Desde los medios de comunicación se suele alentar una imagen de los cuerpos policiales poco o nada comprometida socialmente. Cierto es que toda actuación policial tiene una vertiente asistencial y otra represiva o coercitiva, y que suele ser esta última la que mejor se vende a través de un medio de comunicación habida cuenta de la sociedad del espectáculo de la que todos participamos. Sin ánimo de justificar lo evidente hay que decir que se suele recurrir a escenas muchas veces descontextualizadas donde se explicita una violencia, agresividad o falta de empatía social que alejan a la institución policial lejos de cualquier legitimación ética en orden a imponer la autoridad que le es inherente a la institución policial como tal, autoridad que debe emanar de la ley, por emanar ésta, a su vez, de la voluntad de nuestros órganos legislativos.

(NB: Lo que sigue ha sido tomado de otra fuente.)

-- ==== Sys2Proof/Laws/Rows.lean ====
section
/-! SUPPORT. What a row of the table begins with: the mailbox's rows and the packets' rows, each with the state on which its operation
then works. -/
namespace Sys2Proof.Machine

/-! ## Rows of the mailbox -/

theorem State.Takes.cur {s : State} {m : Master} {code : Nat} {keys : List Key} (h : s.Takes m code keys) : s.mbx.cur = none := h.2.1.1

theorem State.Takes.raised {s : State} {m : Master} {code : Nat} {keys : List Key} (h : s.Takes m code keys) : s.flt.raised = [] := h.1

/-- A row that answers ends the step with its answer. -/
theorem done_respond {t : State} {m : Master} {code st : Nat} {d : List (Nat × Nat)} (hr : t.flt.raised = []) (hc : t.mbx.cur = none)
    (hs : st ≠ SUPERSEDED) : done (respond t m code st d) = .next (t.answered m code st d) := by
  rw [respond_answered _ _ _ _ _ hc hs]; exact done_eq _ hr

/-- A row whose answer waits for hardware ends the step with the wait. -/
theorem done_defer {t : State} {m : Master} {code st : Nat} {d : List (Nat × Nat)} (hr : t.flt.raised = []) (hc : t.mbx.cur = none) :
    done (defer t m code st d) = .next (t.deferred m code st d) := by
  rw [defer_deferred _ _ _ _ _ hc]; exact done_eq _ hr

@[simp] theorem State.begun_flt (s : State) (m : Master) (k : List Key) : (s.begun m k).flt = s.flt := by
  obtain ⟨a, h⟩ := s.begun_eq m k; rw [h]; rfl

@[simp] theorem State.begun_host (s : State) (m : Master) (k : List Key) : (s.begun m k).host = s.host := by
  obtain ⟨a, h⟩ := s.begun_eq m k; rw [h]; rfl

@[simp] theorem State.begun_xlat (s : State) (m : Master) (k : List Key) : (s.begun m k).xlat = s.xlat := by
  obtain ⟨a, h⟩ := s.begun_eq m k; rw [h]; rfl

@[simp] theorem State.begun_mem (s : State) (m : Master) (k : List Key) : (s.begun m k).mem = s.mem := by
  obtain ⟨a, h⟩ := s.begun_eq m k; rw [h]; rfl

@[simp] theorem State.begun_fab (s : State) (m : Master) (k : List Key) : (s.begun m k).fab = s.fab := by
  obtain ⟨a, h⟩ := s.begun_eq m k; rw [h]; rfl

@[simp] theorem State.begun_time (s : State) (m : Master) (k : List Key) : (s.begun m k).time = s.time := by
  obtain ⟨a, h⟩ := s.begun_eq m k; rw [h]; rfl

@[simp] theorem State.begun_power (s : State) (m : Master) (k : List Key) : (s.begun m k).power = s.power := by
  obtain ⟨a, h⟩ := s.begun_eq m k; rw [h]; rfl

@[simp] theorem State.begun_mgmt (s : State) (m : Master) (k : List Key) : (s.begun m k).mgmt = s.mgmt := by
  obtain ⟨a, h⟩ := s.begun_eq m k; rw [h]; rfl

@[simp] theorem State.begun_coll (s : State) (m : Master) (k : List Key) : (s.begun m k).coll = s.coll := by
  obtain ⟨a, h⟩ := s.begun_eq m k; rw [h]; rfl

@[simp] theorem State.begun_seqs (s : State) (m : Master) (k : List Key) : (s.begun m k).seqs = s.seqs := by
  obtain ⟨a, h⟩ := s.begun_eq m k; rw [h]; rfl

@[simp] theorem State.begun_route (s : State) (m : Master) (k : List Key) : (s.begun m k).route = s.route := by
  obtain ⟨a, h⟩ := s.begun_eq m k; rw [h]; rfl

@[simp] theorem State.begun_ports (s : State) (m : Master) (k : List Key) : (s.begun m k).ports = s.ports := by
  obtain ⟨a, h⟩ := s.begun_eq m k; rw [h]; rfl

@[simp] theorem State.begun_groups (s : State) (m : Master) (k : List Key) : (s.begun m k).groups = s.groups := by
  obtain ⟨a, h⟩ := s.begun_eq m k; rw [h]; rfl

@[simp] theorem State.begun_straps (s : State) (m : Master) (k : List Key) : (s.begun m k).straps = s.straps := by
  obtain ⟨a, h⟩ := s.begun_eq m k; rw [h]; rfl

@[simp] theorem State.begun_fresh (s : State) (m : Master) (k : List Key) : (s.begun m k).fresh = s.fresh := by
  obtain ⟨a, h⟩ := s.begun_eq m k; rw [h]; rfl

@[simp] theorem State.begun_mbx_cur (s : State) (m : Master) (k : List Key) : (s.begun m k).mbx.cur = s.mbx.cur := by
  obtain ⟨a, h⟩ := s.begun_eq m k; rw [h]; rfl

@[simp] theorem State.begun_mbx_served (s : State) (m : Master) (k : List Key) : (s.begun m k).mbx.served = s.mbx.served := by
  obtain ⟨a, h⟩ := s.begun_eq m k; rw [h]; rfl

@[simp] theorem State.begun_mbx_hwWait (s : State) (m : Master) (k : List Key) : (s.begun m k).mbx.hwWait = s.mbx.hwWait := by
  obtain ⟨a, h⟩ := s.begun_eq m k; rw [h]; rfl

/-- Whatever does not look at the mailbox is the same when a command has begun. -/
theorem State.begun_fn {α : Type} (F : State → α) (hF : ∀ s a, F (s.modMbx fun x => { x with arrivals := a }) = F s) (s : State)
    (m : Master) (k : List Key) : F (s.begun m k) = F s := by
  obtain ⟨a, h⟩ := s.begun_eq m k; rw [h]; exact hF s a

@[simp] theorem State.begun_grp (s : State) (m : Master) (k : List Key) (g : Nat) : (s.begun m k).grp g = s.grp g := by simp [State.grp]

@[simp] theorem State.begun_ctx (s : State) (m : Master) (k : List Key) (c : Nat) : (s.begun m k).ctx c = s.ctx c := by simp [State.ctx]

@[simp] theorem State.begun_ent (s : State) (m : Master) (k : List Key) (p : Nat) : (s.begun m k).ent p = s.ent p := by simp [State.ent]

@[simp] theorem State.begun_stk (s : State) (m : Master) (k : List Key) (n : Nat) : (s.begun m k).stk n = s.stk n := by simp [State.stk]

@[simp] theorem State.begun_pol (s : State) (m : Master) (k : List Key) (p : Nat) : (s.begun m k).pol p = s.pol p := by simp [State.pol]

@[simp] theorem State.begun_man (s : State) (m : Master) (k : List Key) : (s.begun m k).man = s.man := by simp [State.man]

@[simp] theorem State.begun_tray (s : State) (m : Master) (k : List Key) : (s.begun m k).tray = s.tray := by simp [State.tray]

@[simp] theorem State.begun_self (s : State) (m : Master) (k : List Key) : (s.begun m k).self = s.self := by
  simp [State.self, State.nodeNo]

@[simp] theorem State.begun_poolParcels (s : State) (m : Master) (k : List Key) : poolParcels (s.begun m k) = poolParcels s := by
  simp [poolParcels, dataFrames]

@[simp] theorem State.begun_mayManage (s : State) (m : Master) (k : List Key) (m' : Master) (p : Nat) :
    mayManage (s.begun m k) m' p = mayManage s m' p := by simp [mayManage]

@[simp] theorem State.begun_ctxInUse (s : State) (m : Master) (k : List Key) (c : Nat) : ctxInUse (s.begun m k) c = ctxInUse s c := by
  simp [ctxInUse]

/-- A new plan draws the tick of its event, and changes the plan, the host interface and the management side alone. -/
theorem newPlan_eq (s : State) : ∃ h g a b, newPlan s =
    { s with fresh := s.fresh + 1, host := h, mgmt := g, power := { s.power with planNow := a, planNext := b } } := by
  unfold newPlan
  dsimp only
  obtain ⟨h, g, e⟩ := pushEvent_eq (s.modPower fun p => { p with
      planNow := planSeg s.power.cfg s.time.lfc s.power.limit (capEff s)
      planNext := ((nextStep s).map fun (c, f) =>
        let before := segLimit (planSeg s.power.cfg s.time.lfc s.power.limit (capEff s)) (f - 1)
        planSeg s.power.cfg f (weirLimit s.power.cfg c before) c) })
    0x0502 (segWord (planSeg s.power.cfg s.time.lfc s.power.limit (capEff s)))
  rw [e]; exact ⟨_, _, _, _, rfl⟩

/-! ## Rows of packets -/

/-- A delivered packet is served by its unit. -/
theorem packetRow_delivered (s : State) (ok : Packet → Bool) (p : Packet) (h : s.Delivered p) (ho : ok p = true) :
    packetRow s ok p = servePacket (s.taking p) p := by
  obtain ⟨_, h2, h3, h4⟩ := h
  unfold packetRow State.taking; rw [ho, h2, if_neg (by simp), if_pos h3, if_neg (by simp [h4])]

/-- A packet that arrives over a link enters the package. -/
theorem packetRow_arriving (s : State) (ok : Packet → Bool) (p : Packet) (h : s.Arriving p) (ho : ok p = true) :
    packetRow s ok p = enterPacket s p := by
  obtain ⟨h1, h2, h3, h4, h5⟩ := h
  unfold packetRow
  have : leaveStandby s = s := by simp [leaveStandby, h5]
  rw [if_neg (by simp [ho, h2]), if_neg (by simp_all), if_neg (by simp [h4]), this, ite_self]

/-- A well-formed packet of another package is admitted as it is. -/
theorem admitPacket_link (s : State) (p : Packet) (hm : malformed p = false) (he : p.inPort < 128 → epOf s p.inPort = none) :
    admitPacket s p = some (s, some p) := by
  unfold admitPacket; rw [hm]
  by_cases hi : p.inPort < 128
  · rw [if_pos hi, he hi]; rfl
  · rw [if_neg hi]; rfl

theorem State.self_ne_partner (s : State) : s.self ≠ s.partner := by simp [State.self, State.partner, State.nodeNo]; omega

/-! ## Commands of a list -/

/-- A command that can begin works on the state in which it has begun, and its slice ends. -/
theorem runCommand_works (s : State) (g e q op : Nat) (l : CmdList) (i : Nat) (f : State → CmdList → Running → Nat → State)
    (h : s.Works g e q op l i) :
    runCommand s g e q op f = (f (s.work g e q op i) l { idx := i, opcode := op } (cmdAt l i)).sliceOver g e op := by
  obtain ⟨_, h1, h2, h3, h4, _⟩ := h
  unfold runCommand State.work State.sliceOver
  rw [if_neg (by rintro (h | ⟨h, k⟩ | ⟨h, k⟩) <;> simp_all), h4]
  rfl

end Sys2Proof.Machine
end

A mi juicio uno de los mayores problemas con los que se enfrenta el descrédito de la institución policial es que hablamos desde una perspectiva individual a la que estamos irremediablemente abocados, por lo que siempre pensamos desde el “yo” antes que desde el “nosotros”. De igual modo, también este pensar desde sí mismo antes que pensar desde la colectividad para la que trabaja y a la que se debe es uno de los mayores vicios de los muchos en los que un policía puede caer, lo que conllevaría la mengua de la legitimación ética, que no necesariamente legal, de sus actuaciones. En todo caso, tales actitudes ponen de manifiesto una carencia manifiesta del concepto de ciudadanía en favor de una enfatización del individuo, del “yo” frente al “nosotros”, de mi necesidad frente a la necesidad de todos en el espacio compartido, sin caer en la cuenta de que en lo público debemos (éticamente) y tenemos (legalmente) que vivir desde el “nosotros”. Y si no es por propia concienciación personal lo será por la coerción estatal a través de sus leyes y veladores como límite a imponer a una virtud cívica fracasada. El problema que se sigue de elegir ser individuo antes que ciudadano es un problema acuciante y de hondo calado en las sociedades occidentales contemporáneas.

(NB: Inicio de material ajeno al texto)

-- ==== Sys2Proof/Machine/Coding.lean ====
section
/-! DEFINITION. What a port's lanes carry (R355–R358): 64b/66b blocks, the scramblers, 256b/257b transcoding, RS(544,514), the order of
blocks and symbols on the lanes, and Gray coding. -/
namespace Sys2Proof.Machine

/-- The 263 bytes of a frame (R358, R359). -/
def frameBytes (f : Frame) : Bytes := f.payload ++ leBytes 7 (f.crc + 2 ^ 32 * trailerHigh f)

/-- The whole 64-bit blocks of a byte stream (R357). -/
def blocksOf : Nat → Bytes → List Nat
  | 0, _ => []
  | n + 1, d => if d.length < 8 then [] else leNat (d.take 8) :: blocksOf n (d.drop 8)

/-- The bits of a number, the least significant first. -/
def bitList (n w : Nat) : List Bool := (List.range w).map (bitAt n)

/-! ## Scramblers (R356) -/

/-- One bit through the scrambler x^58 + x^39 + 1, whose state holds the last 58 bits sent, the latest lowest. -/
def scrambleBit (st : Nat) (b : Bool) : Nat × Bool :=
  let o := b != (bitAt st 38 != bitAt st 57)
  ((st * 2 + b2n o) % 2 ^ 58, o)

/-- One bit back: the state is fed with what is received. -/
def descrambleBit (st : Nat) (b : Bool) : Nat × Bool := ((st * 2 + b2n b) % 2 ^ 58, b != (bitAt st 38 != bitAt st 57))

/-- A run of bits through either. -/
def throughBits (f : Nat → Bool → Nat × Bool) (st : Nat) (l : List Bool) : Nat × List Bool :=
  l.foldl (fun (st, out) b => let x := f st b; (x.1, out ++ [x.2])) (st, [])

/-- The blocks of a stream, block i through the scrambler of lane i mod 4: `st` gives the scramblers' states. -/
def scrambleBlocks : AMap Nat → Nat → List Nat → List (List Bool)
  | _, _, [] => []
  | st, i, w :: t =>
    let x := throughBits scrambleBit (AMap.get 0 st (i % 4)) (bitList w 64)
    x.2 :: scrambleBlocks (AMap.set st (i % 4) x.1) (i + 1) t

/-! ## Transcoding and RS(544,514) (R356)

The field, the generator and the transcoding are those of IEEE 802.3's RS-FEC sublayer. Log: 238 PRESUMED. -/

/-- A group of four data blocks as one block of 257 bits. -/
def transcode (g : List (List Bool)) : List Bool := true :: g.flatten

/-- Multiplication in the field of 1,024 elements, modulo x^10 + x^3 + 1. -/
def gfMul (a b : Nat) : Nat :=
  (List.range 10).foldr (fun i r =>
    let r := if 512 ≤ r then (r * 2) ^^^ 0x409 else r * 2
    if b.testBit i then r ^^^ a else r) 0

/-- The generator polynomial: the product of x + 2^j for j below 30, the highest coefficient first. -/
def rsGenerator : List Nat :=
  ((List.range 30).foldl (fun (g, a) _ =>
    ((g ++ [0]).zipWith (· ^^^ ·) (0 :: g.map (gfMul a)), gfMul 2 a)) ([1], 1)).1

/-- The 30 check symbols of a message of 514, which is sent first. -/
def rsParity (m : List Nat) : List Nat :=
  m.foldl (fun r x =>
    let f := x ^^^ r.headD 0
    (r.drop 1 ++ [0]).zipWith (· ^^^ ·) ((rsGenerator.drop 1).map (gfMul f))) (List.replicate 30 0)

def rsEncode (m : List Nat) : List Nat := m ++ rsParity m

/-- A received codeword is corrected: at most 15 of its symbols differ from what was sent. -/
def rsCorrects (sent got : List Nat) : Bool :=
  sent.length == got.length && decide (((sent.zip got).countP fun x => x.1 != x.2) ≤ 15)

/-- A bit list in symbols of 10 bits. -/
def symbolsOf : Nat → List Bool → List Nat
  | 0, _ => []
  | n + 1, l => if l.length < 10 then [] else pack ((l.take 10).map fun b => (1, b2n b)) :: symbolsOf n (l.drop 10)

/-- The codewords of a list of symbols. -/
def codewords : Nat → List Nat → List (List Nat)
  | 0, _ => []
  | n + 1, l => if l.length < 514 then [] else rsEncode (l.take 514) :: codewords n (l.drop 514)

/-! ## The lanes (R355–R357) -/

/-- Every fourth element of a list, from one on. -/
def everyFourth {α : Type} (l : List α) (lane : Nat) : List α := (l.zipIdx.filter fun x => x.2 % 4 == lane).map (·.1)

/-- Groups of four. -/
def fours : Nat → List (List Bool) → List (List (List Bool))
  | 0, _ => []
  | n + 1, l => if l.length < 4 then [] else l.take 4 :: fours n (l.drop 4)

/-- The bits that a stream of frames puts on a lane at a rate, in the order sent: 66-bit blocks, the sync header 0b01 of a data block
with its 0 first, or symbols of codewords. -/
def laneBits (rate : Nat) (st : AMap Nat) (frames : List Frame) (lane : Nat) : List Bool :=
  let d := frames.flatMap frameBytes
  let blocks := scrambleBlocks st 0 (blocksOf (d.length / 8) d)
  if rate ≤ 1 then (everyFourth blocks lane).flatMap fun b => false :: true :: b
  else
    let symbols := symbolsOf (d.length + 1) ((fours (blocks.length / 4) blocks).flatMap transcode)
    (codewords (symbols.length / 514) symbols).flatMap fun c => (everyFourth c lane).flatMap fun x => bitList x 10

/-- Pairs of bits as Gray-coded PAM4 levels 0 to 3: 00, 01, 11, 10. -/
def grayLevels : List Bool → List Nat
  | a :: b :: t => (if a then (if b then 2 else 3) else if b then 1 else 0) :: grayLevels t
  | _ => []

/-- The levels that a port has put on a lane since its last training, step or retraining ended: two at rate 0, four above (R355).
The scramblers' states at that moment, which the training blocks before it leave, are free. Log: 238 PRESUMED. -/
def laneLevels (x : Port) (port lane : Nat) : List Nat :=
  let st : AMap Nat := (List.range 4).map fun i => (i, Config.free (2 ^ 64 + (port * 4 + i) * 2 ^ 32 + x.txFrom) % 2 ^ 58)
  let l := laneBits x.rate st (x.tx.drop x.txFrom) lane
  if x.rate = 0 then l.map b2n else grayLevels l

end Sys2Proof.Machine
end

Porque la policía, no lo olvidemos, es necesaria. Como recuerdo que un día dijo un profesor en la Escuela de Seguridad Pública de Andalucía, la policía es como la hoja de laurel en un guiso: todos sabemos que es necesaria pero nadie la quiere en su plato. Quien así no piense será sospechoso de moverse en ideologías políticas abstractas y utópicas que nunca existieron en la vida real en la que discurre todo nuestro campo cotidiano de actuación, un campo de actuación que está constantemente atravesado por acciones y deseos divergentes y que a veces tienen que ser traumáticamente reconducidos al espacio comunitario donde sólo es posible la vida social y compartida. La deducción de tal necesidad es fácil: hay policías porque hay ley, hay ley porque hay un orden constitucional, y existe este orden social porque sin éste no cabría la libertad. Quizás alguien piense que es libre, en tanto que individuo, de ir ya no más allá de las costumbres sociales sino más allá de la ley, de transgredir los límites que la sociedad se impone a sí misma de modo formal y escrito a través de sus órganos legislativos, como cuando se hace por ejemplo al conducir ebrio, subirse a un autobús público sin pagar el billete o estacionar en un paso para minusválidos porque creemos que nuestras tareas diarias son perentorias respecto de las del resto de ciudadanos. En cuyo caso habría que aceptar tal libertad individual como la puesta en práctica de la real gana de cada uno, pero no sin recordarle al supuesto individuo que en el escenario público no hay libertad de todos si no hay ley, pues lo que habría sería una “guerra de todos contra todos”, que diría Thomas Hobbes.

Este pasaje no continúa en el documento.